Blade Runner
La recensione di Blade Runner, di Ridley Scott, a cura di Gianlorenzo Franzì.

Chi ancora non ha visto Blade Runner (?) potrebbe risultare spiazzato da una prima visione, oggi: e non solo per la potenza del terzo lungometraggio di Ridley Scott -quella c’è anche, ovvio-, ma per la modernità sconcertante di un film di fantascienza di ben quarantatré anni fa (è del 1982) e che nonostante questo ha un ritmo pachidermico, dilatato, unendo in maniera sbalorditiva e perfetta intimismo e cupezza. Perché non va dimenticato che nel cinema e nella cultura pop Blade Runner ha ancora oggi un peso e un’importanza iconografica pari allo Star Wars di George Lucas: e no, non è un’eresia dirlo perché il film, tratto dal libro di Philip Dick Do Androids Dream of Electric Sheep?, Il Cacciatore di Androidi, del 1968, ha cambiato l’estetica con cui si guarda alla fantascienza rivoluzionando in maniera copernicana il modo di approcciarvisi di scrittori e registi.

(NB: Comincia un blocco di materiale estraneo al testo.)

/-! `bumpId` changes `nextId`. -/

@[simp] theorem State.bumpId_mem (s : State) : (s.bumpId).mem = s.mem := rfl
@[simp] theorem State.bumpId_full (s : State) : (s.bumpId).full = s.full := rfl
@[simp] theorem State.bumpId_bad (s : State) : (s.bumpId).bad = s.bad := rfl
@[simp] theorem State.bumpId_slots (s : State) : (s.bumpId).slots = s.slots := rfl
@[simp] theorem State.bumpId_cores (s : State) : (s.bumpId).cores = s.cores := rfl
@[simp] theorem State.bumpId_clusters (s : State) : (s.bumpId).clusters = s.clusters := rfl
@[simp] theorem State.bumpId_dies (s : State) : (s.bumpId).dies = s.dies := rfl
@[simp] theorem State.bumpId_parts (s : State) : (s.bumpId).parts = s.parts := rfl
@[simp] theorem State.bumpId_jobs (s : State) : (s.bumpId).jobs = s.jobs := rfl
@[simp] theorem State.bumpId_tasks (s : State) : (s.bumpId).tasks = s.tasks := rfl
@[simp] theorem State.bumpId_domains (s : State) : (s.bumpId).domains = s.domains := rfl
@[simp] theorem State.bumpId_msgs (s : State) : (s.bumpId).msgs = s.msgs := rfl
@[simp] theorem State.bumpId_wbs (s : State) : (s.bumpId).wbs = s.wbs := rfl
@[simp] theorem State.bumpId_cmds (s : State) : (s.bumpId).cmds = s.cmds := rfl
@[simp] theorem State.bumpId_boxes (s : State) : (s.bumpId).boxes = s.boxes := rfl
@[simp] theorem State.bumpId_parity (s : State) : (s.bumpId).parity = s.parity := rfl
@[simp] theorem State.bumpId_joins (s : State) : (s.bumpId).joins = s.joins := rfl
@[simp] theorem State.bumpId_groups (s : State) : (s.bumpId).groups = s.groups := rfl
@[simp] theorem State.bumpId_fabric (s : State) : (s.bumpId).fabric = s.fabric := rfl
@[simp] theorem State.bumpId_pkg (s : State) : (s.bumpId).pkg = s.pkg := rfl
@[simp] theorem State.bumpId_agenda (s : State) : (s.bumpId).agenda = s.agenda := rfl
@[simp] theorem State.bumpId_timers (s : State) : (s.bumpId).timers = s.timers := rfl
@[simp] theorem State.bumpId_cur (s : State) : (s.bumpId).cur = s.cur := rfl
@[simp] theorem State.bumpId_cycle (s : State) : (s.bumpId).cycle = s.cycle := rfl
@[simp] theorem State.bumpId_bootCycle (s : State) : (s.bumpId).bootCycle = s.bootCycle := rfl
@[simp] theorem State.bumpId_now (s : State) : (s.bumpId).now = s.now := rfl
@[simp] theorem State.bumpId_freeCtr (s : State) : (s.bumpId).freeCtr = s.freeCtr := rfl
@[simp] theorem State.bumpId_nextId (s : State) : (s.bumpId).nextId = s.nextId + 1 := rfl

/-! `setFull` changes `full`. -/

@[simp] theorem State.setFull_mem (s : State) (a : Nat) (b : Bool) : (s.setFull a b).mem = s.mem := rfl
@[simp] theorem State.setFull_full (s : State) (a : Nat) (b : Bool) : (s.setFull a b).full = setWord s.full (a / 8) b := rfl
@[simp] theorem State.setFull_bad (s : State) (a : Nat) (b : Bool) : (s.setFull a b).bad = s.bad := rfl
@[simp] theorem State.setFull_slots (s : State) (a : Nat) (b : Bool) : (s.setFull a b).slots = s.slots := rfl
@[simp] theorem State.setFull_cores (s : State) (a : Nat) (b : Bool) : (s.setFull a b).cores = s.cores := rfl
@[simp] theorem State.setFull_clusters (s : State) (a : Nat) (b : Bool) : (s.setFull a b).clusters = s.clusters := rfl
@[simp] theorem State.setFull_dies (s : State) (a : Nat) (b : Bool) : (s.setFull a b).dies = s.dies := rfl
@[simp] theorem State.setFull_parts (s : State) (a : Nat) (b : Bool) : (s.setFull a b).parts = s.parts := rfl
@[simp] theorem State.setFull_jobs (s : State) (a : Nat) (b : Bool) : (s.setFull a b).jobs = s.jobs := rfl
@[simp] theorem State.setFull_tasks (s : State) (a : Nat) (b : Bool) : (s.setFull a b).tasks = s.tasks := rfl
@[simp] theorem State.setFull_domains (s : State) (a : Nat) (b : Bool) : (s.setFull a b).domains = s.domains := rfl
@[simp] theorem State.setFull_msgs (s : State) (a : Nat) (b : Bool) : (s.setFull a b).msgs = s.msgs := rfl
@[simp] theorem State.setFull_wbs (s : State) (a : Nat) (b : Bool) : (s.setFull a b).wbs = s.wbs := rfl
@[simp] theorem State.setFull_cmds (s : State) (a : Nat) (b : Bool) : (s.setFull a b).cmds = s.cmds := rfl
@[simp] theorem State.setFull_boxes (s : State) (a : Nat) (b : Bool) : (s.setFull a b).boxes = s.boxes := rfl
@[simp] theorem State.setFull_parity (s : State) (a : Nat) (b : Bool) : (s.setFull a b).parity = s.parity := rfl
@[simp] theorem State.setFull_joins (s : State) (a : Nat) (b : Bool) : (s.setFull a b).joins = s.joins := rfl
@[simp] theorem State.setFull_groups (s : State) (a : Nat) (b : Bool) : (s.setFull a b).groups = s.groups := rfl
@[simp] theorem State.setFull_fabric (s : State) (a : Nat) (b : Bool) : (s.setFull a b).fabric = s.fabric := rfl
@[simp] theorem State.setFull_pkg (s : State) (a : Nat) (b : Bool) : (s.setFull a b).pkg = s.pkg := rfl
@[simp] theorem State.setFull_agenda (s : State) (a : Nat) (b : Bool) : (s.setFull a b).agenda = s.agenda := rfl
@[simp] theorem State.setFull_timers (s : State) (a : Nat) (b : Bool) : (s.setFull a b).timers = s.timers := rfl
@[simp] theorem State.setFull_cur (s : State) (a : Nat) (b : Bool) : (s.setFull a b).cur = s.cur := rfl
@[simp] theorem State.setFull_cycle (s : State) (a : Nat) (b : Bool) : (s.setFull a b).cycle = s.cycle := rfl
@[simp] theorem State.setFull_bootCycle (s : State) (a : Nat) (b : Bool) : (s.setFull a b).bootCycle = s.bootCycle := rfl
@[simp] theorem State.setFull_now (s : State) (a : Nat) (b : Bool) : (s.setFull a b).now = s.now := rfl
@[simp] theorem State.setFull_freeCtr (s : State) (a : Nat) (b : Bool) : (s.setFull a b).freeCtr = s.freeCtr := rfl
@[simp] theorem State.setFull_nextId (s : State) (a : Nat) (b : Bool) : (s.setFull a b).nextId = s.nextId := rfl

Conseguentemente, proprio per questo, è sempre più difficile riuscire a parlare di questo monolito trovando la giusta declinazione, dovendo scegliere tra le ascendenze tematiche, figurative, letterarie, tra cui ad esempio le suggestioni dal Metropolisdi Fritz Lang, che hanno permesso di immaginare un modello futuribile di città sempre anni avanti rispetto a quando la si guarda.
Ma ogni elemento culturale, ogni riferimento che Blade Runner ha preso in prestito, sono stati rimasterizzati e rimodulati dall’intuizione geniale di Scott: il rapporto uomo-macchina, la specularità tra essere umano e artificiale, la prospettiva con cui si guardava al futuro (figlia dei cinque anni di dominazione ludica tra Star Wars e Close Encounters), tutto viene problematizzato e approfondito e ammantato da un’aura romantica, e probabilmente per la prima volta si scopre che anche il cinema d’autore -perché questo è, innegabilmente, il cinema di Scott- poteva e forse doveva essere un blockbuster.

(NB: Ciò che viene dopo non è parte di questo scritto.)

theorem witness_caches :
    ((cached.coreAt 0).findL 0).isSome = true ∧ (desk1.coreAt 0).findL 0 = none ∧ desk1.lostChunk 0 = none ∧ desk1.heldLine 0 = false ∧
    desk1.fillAnswer 0 0 = some (0, List.replicate 32 0) ∧ ((desk1.dropFill 0 0).makeRoom 0 0).isSome = true ∧ (desk1.home 0).outside = false ∧
    (let s := desk1.modDie 0 (fun d => { d with lost := true })
     (s.coreAt 0).findL 0 = none ∧ s.lostChunk 0 = none ∧ s.heldLine 0 = true) ∧
    (let away := (2 ^ 59 + 2048 * 2 ^ 46) / 32
     (desk1.coreAt 0).findL away = none ∧ desk1.lostChunk (away * 32) = none ∧ desk1.heldLine away = false ∧ desk1.fillAnswer 0 away = none) ∧
    (let s := desk1.modCore 0 (fun c => { c with l1 := [0, 128, 256, 384].map (fun n => { line0 true with line := n, refused := true }) })
     (s.coreAt 0).findL 512 = none ∧ s.lostChunk (512 * 32) = none ∧ s.heldLine 512 = false ∧
     s.fillAnswer 0 512 = some (0, List.replicate 32 0) ∧ (s.dropFill 0 512).makeRoom 0 512 = none) ∧
    (let s := shielded.modRebuild (fun r => { r with due := [{ group := 1, chunk := 0, members := [0] }] })
     (s.coreAt 0).findL 8 = none ∧ s.lostChunk (8 * 32) = some (1, 0)) ∧
    desk1.translate (dieOfCore 0) 0 0x100000 32 = some (placedRange, 0) ∧ placedRange.x = true ∧ desk1.lostHome (desk1.home 0) = false ∧ (desk1.home 0).win = .dram ∧
    desk1.readLine 0 = (0, List.replicate 32 0) ∧
    ((desk1.modCluster 0 (fun q => { q with merges := [{ block := 3, lines := [(12, .l1Fill 0 96)] }] })).clusterAt 0).merges.find?
      (fun m => m.block == 3) = some { block := 3, lines := [(12, .l1Fill 0 96)] } := by decide +kernel
theorem witness_write_backs :
    (backing true).wbs.find? (fun w => w.id == 6) = (backing true).wbs.head? ∧
    ((backing true).wbs.head?.map (·.slot)) = some (some 0) ∧ ((backing true).slotAt 0).hold = some .writeback ∧
    ((backing true).wbs.filter (fun w => w.id != 6)).any (fun w => w.slot == some 0) = false ∧
    ((backing false).wbs.head?.map (·.slot)) = some none ∧ (1 : BitVec 7) ≠ 0 ∧
    ((backing false).coreAt 0).l1.filter (fun l => l.refused && l.isDirty) = [dirtyLine true] ∧
    (backing false).heldLine (dirtyLine true).line = false ∧
    ((backing false).modDie 0 (fun d => { d with lost := true })).heldLine (dirtyLine true).line = true := by decide +kernel

/-- The office with a posed decision, a staged policy and a slice. -/
def deciding (k : DecKind) (t : Task) : State :=
  let s : State := (office t 0).modDie 0 (fun d => { d with
    decisions := [{ kind := k, part := 0, core := 0, task := 0, fcode := 1 }], parts := [(0, { shadow := some (2, [0xF000], true), version := 0 })] })
  s.modPart 0 (fun p => { p with pol := { p.pol with image := 0x40 } })

theorem witness_boundaries :
    (office worker 0).liveDies.contains 0 = true ∧ ((office worker 0).dieAt 0).lost = false ∧ (office worker 0).tasks ≠ [] ∧
    State.reset.tasks = [] ∧ State.reset.liveDies.contains 11 = true ∧ (State.reset.dieAt 11).lost = false := by decide +kernel
theorem witness_decisions :
    (∀ k ∈ [DecKind.dispatch, .preempt, .fault],
      let s := deciding k { worker with st := .rolledBack }
      let d : Decision := { kind := k, part := 0, core := 0, task := 0, fcode := 1 }
      let running : Decision := { kind := .preempt, part := 1, run := some { due := 5 } }
      let busy := s.modDie 0 (fun x => { x with decisions := x.decisions ++ List.replicate 16 running })
      s.dieCode 0 = 0 ∧ (s.dieAt 0).lost = false ∧ s.inFlight 0 0 = false ∧ s.firstDecision 0 0 = some d ∧
      s.findTask d.task = some { worker with st := .rolledBack } ∧
      (s.dieAt 0).decisions.countP (fun e => e.run.isSome) < sequencers ∧ (s.partDie 0 0).version = 0 ∧
      busy.inFlight 0 0 = false ∧ busy.firstDecision 0 0 = some d ∧ sequencers ≤ (busy.dieAt 0).decisions.countP (fun e => e.run.isSome)) ∧
    (∀ k ∈ [DecKind.dispatch, .preempt, .fault], ∀ now ∈ [4, 5],
      let r : DecRun := { due := 5, task := some 0 }
      let d : Decision := { kind := k, part := 0, core := 0, task := 0, fcode := 1, run := some r }
      let s : State := { (deciding k { worker with st := .rolledBack }).modDie 0 (fun x => { x with decisions := [d] }) with now := now }
      s.dieCode 0 = 0 ∧ (s.dieAt 0).lost = false ∧ (s.dieAt 0).decisions.find? (fun e => e.part == 0 && e.run.isSome) = some d ∧
      (k ≠ .fault → ((s.modDie 0 (fun x => { x with decisions := x.decisions.erase d })).carryOut d 0 r).isNone = true)) ∧
    (let s := (deciding .dispatch { worker with st := .ready }).setSlot 1 { owner := some (0, 0) }
     ((s.modDie 0 (fun x => { x with decisions := [] })).decidingCore 0 0).isSome = true) ∧
    (let t := { worker with st := .rolledBack }
     (deciding .fault t).findTask 0 = some t ∧ t.discarded = false ∧ t.endCode = 0 ∧ t.fretry = 0 ∧ 1 ≠ FaultClass.gangLate.code ∧
     ({ t with fretry := 1 } : Task).fretry ≠ 0) := by decide +kernel
theorem witness_policies :
    (let s : State := (deciding .dispatch worker).store 0x40 (leBytes 2 0xF000)
     (s.partAt 0).pol.pending = false ∧ (s.partAt 0).pol.image % 8 = 0 ∧
     s.imageWaits (s.partAt 0).pol.image (2 * ((s.partAt 0).pol.imglen + 1)) = false ∧
     (s.modDie 0 (fun d => { d with lost := true })).imageWaits (s.partAt 0).pol.image (2 * ((s.partAt 0).pol.imglen + 1)) = true ∧
     s.imageAt (s.partAt 0).pol.image (2 * ((s.partAt 0).pol.imglen + 1)) = some (leBytes 2 0xF000) ∧
     firstBad (bytecodesOf (leNat (leBytes 2 0xF000)) 1) = none ∧ bitAt (s.partAt 0).cfg.diemask 0 = true) ∧
    ((deciding .dispatch worker).partDie 0 0).shadow = some (2, [0xF000], true) ∧ (deciding .dispatch worker).inFlight 0 0 = false ∧
    ((deciding .dispatch worker).modDie 0 (fun d => { d with decisions := [{ kind := .preempt, part := 0, run := some { due := 5 } }] })).inFlight
      0 0 = true := by decide +kernel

Blade Runner è un punto di non ritorno, insomma: è un mood, un modo di ripensare il cinema e rileggerlo, di studiare l’immagine, il testo e anche il marketing, insomma un vero e proprio immaginario dell’apocalisse valido per ogni epoca. Un’opera così sconfinata nelle sue implicazioni e idee da essere un capolavoro non solo nel campo del cinema, perché sconfina nella scrittura, nell’immaginario, nella prospettiva del reale.